╭──

/-- Every field meets its table range, one block fits a core, and the quotas fit (16 R432, R433 stage 1). -/
def fieldsOk (l : Launch) (maxClass : Nat) : Bool :=
  let xyz := l.shapeX * l.shapeY * l.shapeZ
  recordClear l.record && fieldOf (l.word 0) 0 8 == 1 && fieldOf (l.word 0) 8 8 == 1 && l.codeBase.toNat % 65536 == 0
    && 1 ≤ l.cohortCount && 1 ≤ l.shapeX && 1 ≤ l.shapeY && 1 ≤ l.shapeZ && xyz % 32 == 0 && xyz ≤ 1024
    && l.accs ≤ 16 && l.tiles ≤ 16 && l.scratch % 16 == 0 && l.scratch ≤ 262144
    && l.regs % 4 == 0 && 4 ≤ l.regs && l.regs ≤ 120 && l.leaseList % 16 == 0 && l.nleases ≤ 256
    && l.args.toNat % 8 == 0 && l.argSize % 8 == 0 && l.argSize ≤ 4096 && l.compl.toNat % 128 == 0
    && l.moveList % 16 == 0 && l.nmoves ≤ 16 && l.cls ≤ maxClass && l.ngroups * l.groupUnits ≤ 1024
    && quotaOk (fieldOf (l.word 6) 0 11) (l.ngroups * l.groupUnits) 1024
    && quotaOk (fieldOf (l.word 6) 16 6) l.ngroups 48 && quotaOk (fieldOf (l.word 6) 32 19) l.scratch 262144

/-! ## Code objects (16 R444) -/

/-- A section of the code object: 0 `.text`, 1 `.rodata`, 2 `.data`, 3 Lemlon; its offset and size. -/
def secOff (l : Launch) (k : Nat) : Nat := fieldOf (l.object.getD (2 + k) 0) 0 32
def secSize (l : Launch) (k : Nat) : Nat := fieldOf (l.object.getD (2 + k) 0) 32 32
def objTotal (l : Launch) : Nat := (l.object.getD 1 0).toNat
def kernels (l : Launch) : Nat := fieldOf (l.object.getD 0 0) 48 16
def ktab (l : Launch) : Nat := fieldOf (l.object.getD 6 0) 0 32

/-- The header and the kernel's place in the table. -/
def objectOk (l : Launch) : Bool :=
  let w (n : Nat) : W64 := l.object.getD n 0
  fieldOf (w 0) 0 32 == 0x48454E4F && fieldOf (w 0) 32 16 == 1 && fieldOf (w 6) 32 32 == 0 && w 7 == 0
    && ([0, 1, 2, 3].all fun k => l.secOff k % 8 == 0 && l.secOff k + l.secSize k ≤ l.objTotal)
    && l.ktab + 64 * l.kernels ≤ l.objTotal && l.kernel < l.kernels

/-- The kernel's entry, and its minimums (16 R433, R444). -/
def entryOk (l : Launch) : Bool :=
  let m := l.kent.getD 2 0
  ([4, 5, 6, 7].all fun k => l.kent.getD k 0 == 0)
    && fieldOf m 0 7 ≤ l.regs && fieldOf m 8 19 ≤ l.scratch && fieldOf m 27 5 ≤ l.tiles && fieldOf m 32 5 ≤ l.accs
    && fieldOf m 37 13 ≤ l.argSize

/-- The implicit leases (09 R242). -/
def implicits (l : Launch) : List Lease :=
  let sec (k : Nat) (w : Bool) : Lease := ⟨l.codeBase.toNat + l.secOff k, l.secSize k, true, w, true⟩
  [sec 0 false, sec 1 false, sec 2 true, ⟨l.args.toNat, l.argSize, true, false, true⟩].filter fun x => x.len != 0

end Launch

/-! ## Lease lists and page-move lists (09 R241, R243, 16 R439) -/

/-- An entry of a lease list; none where it breaks R241, reaches the window or passes 2^55. -/
def leaseOf (lo hi : W64) : Option Lease :=
  let base := lo.toNat / 65536 * 65536
  if onlyFields lo [(0, 2), (16, 39)] && (lo.getLsbD 0 || lo.getLsbD 1) && hi != 0 && hi.toNat % 65536 == 0
      && base + hi.toNat ≤ windowBase then
    some ⟨base, hi.toNat, lo.getLsbD 0, lo.getLsbD 1, false⟩
  else none

/-- An entry of a page-move list. -/
def moveOf (lo hi : W64) : Option (Nat × Bool) :=
  if onlyFields lo [(0, 1), (16, 39)] && hi == 0 then some (lo.toNat / 65536, lo.getLsbD 0) else none

/-- The entries of two words each of a list, or none where one is bad. -/
def entries {α : Type} (f : W64 → W64 → Option α) : List W64 → Option (List α)
  | lo :: hi :: rest => (f lo hi).bind fun x => (entries f rest).map fun l => x :: l
  | [_] => none
  | [] => some []

/-- The range of a lease covers a page. -/
def Lease.hasPage (x : Lease) (page : Nat) : Bool := x.base / 65536 ≤ page && 65536 * page < x.base + x.len

/-- The pages of a lease. -/
def Lease.pages (x : Lease) : List Nat :=
  if x.len = 0 then []
  else (List.range ((x.base + x.len - 1) / 65536 - x.base / 65536 + 1)).map (x.base / 65536 + ·)

namespace State

/-- The lists of a launch as they are read at parse (16 R433, R439, R443). -/
def readLists (s : State) (l : Launch) : State × Launch :=
  let n := if l.nleases ≤ 256 then l.nleases else 0
  let m := if l.nmoves ≤ 16 then l.nmoves else 0
  let a := s.virtWords l.aspace l.leaseList (2 * n)
  let b := a.1.virtWords l.aspace l.moveList (2 * m)
  let ls := a.2.bind (entries leaseOf)
  let ms := b.2.bind (entries moveOf)
  (b.1, { l with leases := ls.getD [], leaseBad := ls.isNone, moves := ms.getD [], movesBad := ms.isNone })

/-- Stage 1 of a launch, with what it learns of its code object; none where the record is invalid (16 R433). -/
def recordCheck (s : State) (l : Launch) : State × Option Launch :=
  let maxClass := if l.system then 7 else (s.queue l.queue).maxClass
  if !l.fieldsOk maxClass then (s, none)
  else
    match s.virtWords l.aspace l.codeBase.toNat 8 with
    | (s, none) => (s, none)
    | (s, some obj) =>
      let l := { l with object := obj }
      if !l.objectOk then (s, none)
      else
        match s.virtWords l.aspace (l.codeBase.toNat + l.ktab + 64 * l.kernel) 8 with
        | (s, none) => (s, none)
        | (s, some ke) =>
          let l := { l with kent := ke }
          let l := { l with leases := l.leases ++ l.implicits, text := (l.codeBase.toNat, l.objTotal) }
          let paged := l.leaseBad || l.moves.all fun m => l.leases.any fun x => x.hasPage m.1
          if l.entryOk && !l.movesBad && paged then (s, some l) else (s, none)

/-- A launch begins its stages (16 R433). -/
def startStages (s : State) (lid : Nat) : State :=
  match s.launch? lid with
  | none => s
  | some l =>
    match s.recordCheck l with
    | (s, none) => s.endLaunch lid 1 0
    | (s, some l) => s.setLaunch lid { l with stage := .leases }

end State

/-- A launch as a record gives it, before its stages; of its address space only ROOT and ASID (09 R238). -/
def freshLaunch (record : List W64) (queue : Nat) (aspace : W64) (system : Bool) (graph : Option (Nat × Nat)) : Launch :=
  { record := record, queue := queue, aspace := aspace &&& 0xFFFFFFFFFFFFF, system := system, recId := record.getD 1 0
    leases := [], leaseBad := false, moves := [], movesBad := false, object := [], kent := [], entry := 0
    segments := [], translated := false, text := (0, 0), code := []
    stage := .waiting, status := none, order := 0, placed := 0, ahead := [], again := [], ended := 0
    counters := List.replicate 28 0, posted := [], graph := graph, killed := false
    copies := [] }

namespace State

/-- A launch is created at parse, its lists read. -/
def addLaunch (s : State) (record : List W64) (queue : Nat) (aspace : W64) (system : Bool) (graph : Option (Nat × Nat)) :
    State × Nat :=
  let lid := s.fresh
  let r := s.readLists (freshLaunch record queue aspace system graph)
  ({ r.1 with fresh := lid + 1 }.setLaunch lid r.2, lid)

/-! ## Entry into placement (16 R433 stage 6) -/

/-- A launch has passed every stage before placement. -/
def entersNext (l : Launch) : Bool := l.stage == .moves && l.moves.isEmpty && l.status.isNone

/-- Launches of one queue enter placement in parse order, as soon as they can. -/
def enterPlacement (s : State) : State :=
  s.launches.foldl (fun (s : State) (e : Nat × Launch) =>
    match s.launch? e.1 with
    | none => s
    | some l =>
      if entersNext l && (s.earlier e.1 l).all fun x => x.2.stage == .placing || x.2.stage == .running then
        { s with fresh := s.fresh + 1 }.setLaunch e.1 { l with stage := .placing, order := s.fresh }
      else s) s

/-! ## Frames (09 R243, R244, 10 R286) -/

/-- The frame of a page of a launch's address space, with its leaf. -/
def frameOfPage (s : State) (aspace : W64) (page : Nat) : Option (Nat × TlbEntry) :=
  if 2 ^ 39 ≤ page then none
  else (s.walk aspace (65536 * page)).leaf.map fun e => (e.phys (65536 * page) / 65536, e)

/-- A leased page has a valid leaf with the leased rights, on a frame that can hold data (09 R243, 13 R355). -/
def pageResident (s : State) (aspace : W64) (x : Lease) (page : Nat) : Bool :=
  match s.frameOfPage aspace page with
  | none => false
  | some (f, e) => (!x.r || e.r) && (!x.w || e.w) && s.usable (65536 * f)

/-- What `WALK.flinv.dev` does, on every line of a frame. -/
def flushFrame (s : State) (f : Nat) : State :=
  (List.range 512).foldl (fun (s : State) i => s.walkLine 0 2 (512 * f + i) ⟨true, true⟩) s

/-- The treatment a frame has when a launch pins it: the recorded one, while any launch pins it or where its leaf is as it
was when that was recorded, and else the leaf's (10 R286, R287, log 77). -/
def frameAtPin (x : Frame) (e : TlbEntry) : Frame :=
  if !x.pins.isEmpty then x
  else if x.leaf = some (e.home, e.coh) || x.leaf = none then { x with leaf := some (e.home, e.coh) }
  else { x with home := e.home, coh := e.coh, leaf := some (e.home, e.coh) }

/-- A launch pins a frame. A frame that no launch pins takes its treatment then, once no cache holds a line of it under
another (10 R273, R286, R287); the bias stays, and is host bias where no move has set it (10 R288; DESIGN CHOICE, log 92). -/
def pinFrame (s : State) (lid f : Nat) (e : TlbEntry) : State :=
  let y := match tget? s.frames f with
    | some x => frameAtPin x e
    | none => ⟨e.home, e.coh, false, [], some (e.home, e.coh)⟩
  let same := match tget? s.frames f with
    | some x => x.home == y.home && x.coh == y.coh
    | none => y.home != 3
  let s := if same then s else s.flushFrame f
  { s with frames := tput s.frames f { y with pins := insertNat lid y.pins } }

/-- The pins of a launch end; the treatment of a frame stays recorded (09 R244, 10 R286). -/
def unpin (s : State) (lid : Nat) : State :=
  { s with frames := s.frames.map fun e => (e.1, { e.2 with pins := e.2.pins.filter (· != lid) }) }

/-- Frames that a launch parsed earlier, or software's request, is still to move (10 R287, 16 R439). -/
def movingFrames (s : State) (lid : Nat) : List Nat :=
  s.pageMoves.map (·.1 / 65536) ++ (s.launches.filter fun e => e.1 < lid && e.2.status.isNone).foldl (fun a e =>
    (e.2.moves.filterMap fun m => (s.frameOfPage e.2.aspace m.1).map (·.1)) ++ a) []

/-! ## The body (16 R445, R446) -/

/-- The words of a launch's `.text` as it begins (02 R34). -/
def textWords (s : State) (l : Launch) : List (Nat × W64) :=
  (List.range (l.secSize 0 / 8)).filterMap fun i =>
    let a := l.codeBase.toNat + l.secOff 0 + 8 * i
    (s.look l.aspace a).map fun e => (a, s.homeWord (e.phys a))

end State

/-- A word of a Lemlon segment that must be its last, or may stand only there (16 R445). -/
def segmentEnds (i : Instr) : Bool :=
  match i with
  | .succ _ | .succx _ | .exit _ => true
  | _ => false

def segmentBars (i : Instr) : Bool :=
  match i with
  | .meet _ | .meetx _ | .meetclr _ => true
  | _ => false

/-- The class of a word, its latency, and a register destination. -/
def wordClass (x : W64) : Option Nat := ((fields x).bind shape).bind Shape.cls
def wordLong (x : W64) : Bool := (((fields x).bind shape).map Shape.long).getD false
def wordWrites (x : W64) : Bool :=
  (((fields x).bind shape).map fun p => p.ops.any fun o => match o.use with
    | .wr _ => o.reg != 124
    | _ => false).getD false

/-- A word of a segment is accepted: Henoa revision 1 decodes it, FS, DL and YH are 0, and it may stand in its place
(16 R445, R446). What the group's allocation, tiles and privilege decide is left to the run. -/
def segmentWordOk (features : BitVec 128) (n : Nat) (last : Bool) (x : W64) : Bool :=
  match fields x with
  | none => false
  | some i =>
    match shape i with
    | none => false
    | some p =>
      let h : W64 := BitVec.ofNat 64 (0xC1000000 + p.cls.getD 0)
      let env : Env := { header := h, idx := 0, alloc := 120, handler := false, priv := true, cls := 7, tiles := 16
                         accs := 16, features := features }
      (instrFault i env).isNone && p.sched.fs == 0 && p.sched.dl == 0 && p.sched.yh == 0
        && (if last then segmentEnds i else !p.branch && !segmentBars i && !segmentEnds i)
        && match i with
          | .succ w => w.off.toNat < n
          | _ => true

/-- The segments of a Lemlon section: a header of two words with the count, then the words. -/
def segmentsOf : Nat → List W64 → Option (List (List W64))
  | 0, _ => none
  | _ + 1, [] => some []
  | _ + 1, [_] => none
  | fuel + 1, h :: _ :: rest =>
    let n := fieldOf h 0 32
    if n = 0 || 4096 < n || rest.length < n then none
    else (segmentsOf fuel (rest.drop n)).map fun l => rest.take n :: l

/-- The words of a segment in clauses: one class to a clause, at most 16 words, and a long-latency word ends its clause. -/
def clausesOf (open_ : List W64) (cls : Option Nat) : List W64 → List (Nat × List W64)
  | [] => if open_.isEmpty then [] else [(cls.getD 0, open_.reverse)]
  | x :: rest =>
    let c := wordClass x
    let clash := match cls, c with
      | some a, some b => a != b
      | _, _ => false
    if open_.length = 16 || clash then
      (cls.getD 0, open_.reverse) :: (if wordLong x then (c.getD 0, [x]) :: clausesOf [] none rest else clausesOf [x] c rest)
    else
      let k := match cls with
        | some a => some a
        | none => c
      if wordLong x then (k.getD 0, (x :: open_).reverse) :: clausesOf [] none rest else clausesOf (x :: open_) k rest

/-- A clause's header: it waits for f0; long-latency words with a destination count on f0, others on f1. -/
def clauseWords (c : Nat × List W64) : List W64 :=
  BitVec.ofNat 64 (0xC1000000 + 256 + 16 * (c.2.length - 1) + c.1) ::
    c.2.map fun x => if wordLong x && !wordWrites x then x ||| (1#64 <<< 60) else x

/-- The words of a translated segment. -/
def segmentCode (x : List W64) : List W64 := ((clausesOf [] none x).map clauseWords).flatten

/-- A translation of a Lemlon section, its segments' addresses and its words (16 R446, log 10). -/
def translateBody (lemlon : List Byte) (mark : W64) (features : BitVec 128) (entry : Nat) (key : List W64) : Option Body :=
  if lemlon.length % 8 != 0 then none
  else
    let ws := wordsOf lemlon
    match segmentsOf (ws.length + 1) ws with
    | none => none
    | some segs =>
      let n := segs.length
      let ok (x : List W64) : Bool :=
        (x.dropLast.all (segmentWordOk features n false)) && (x.getLast?.any (segmentWordOk features n true))
      if !segs.all ok || n ≤ entry then none
      else
        let base := 2 ^ 55 + 8 * (Config.bodyPlace lemlon mark % 2 ^ 40)
        let code := segs.map segmentCode
        let addrs := (code.foldl (fun (a : List Nat × Nat) x => (a.1 ++ [a.2], a.2 + 8 * x.length)) ([], base)).1
        let all := code.flatten
        some { key := key, entry := BitVec.ofNat 64 (addrs.getD entry 0), segments := addrs.map (BitVec.ofNat 64)
               words := (List.range all.length).map fun i => (base + 8 * i, all.getD i 0) }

╰──

#### [Task requirements]
Look through the entries. Copy out each line with "they" in it.

#### [Task response]
/-- The lists of a launch as they are read at parse (16 R433, R439, R443). -/
/-- Launches of one queue enter placement in parse order, as soon as they can. -/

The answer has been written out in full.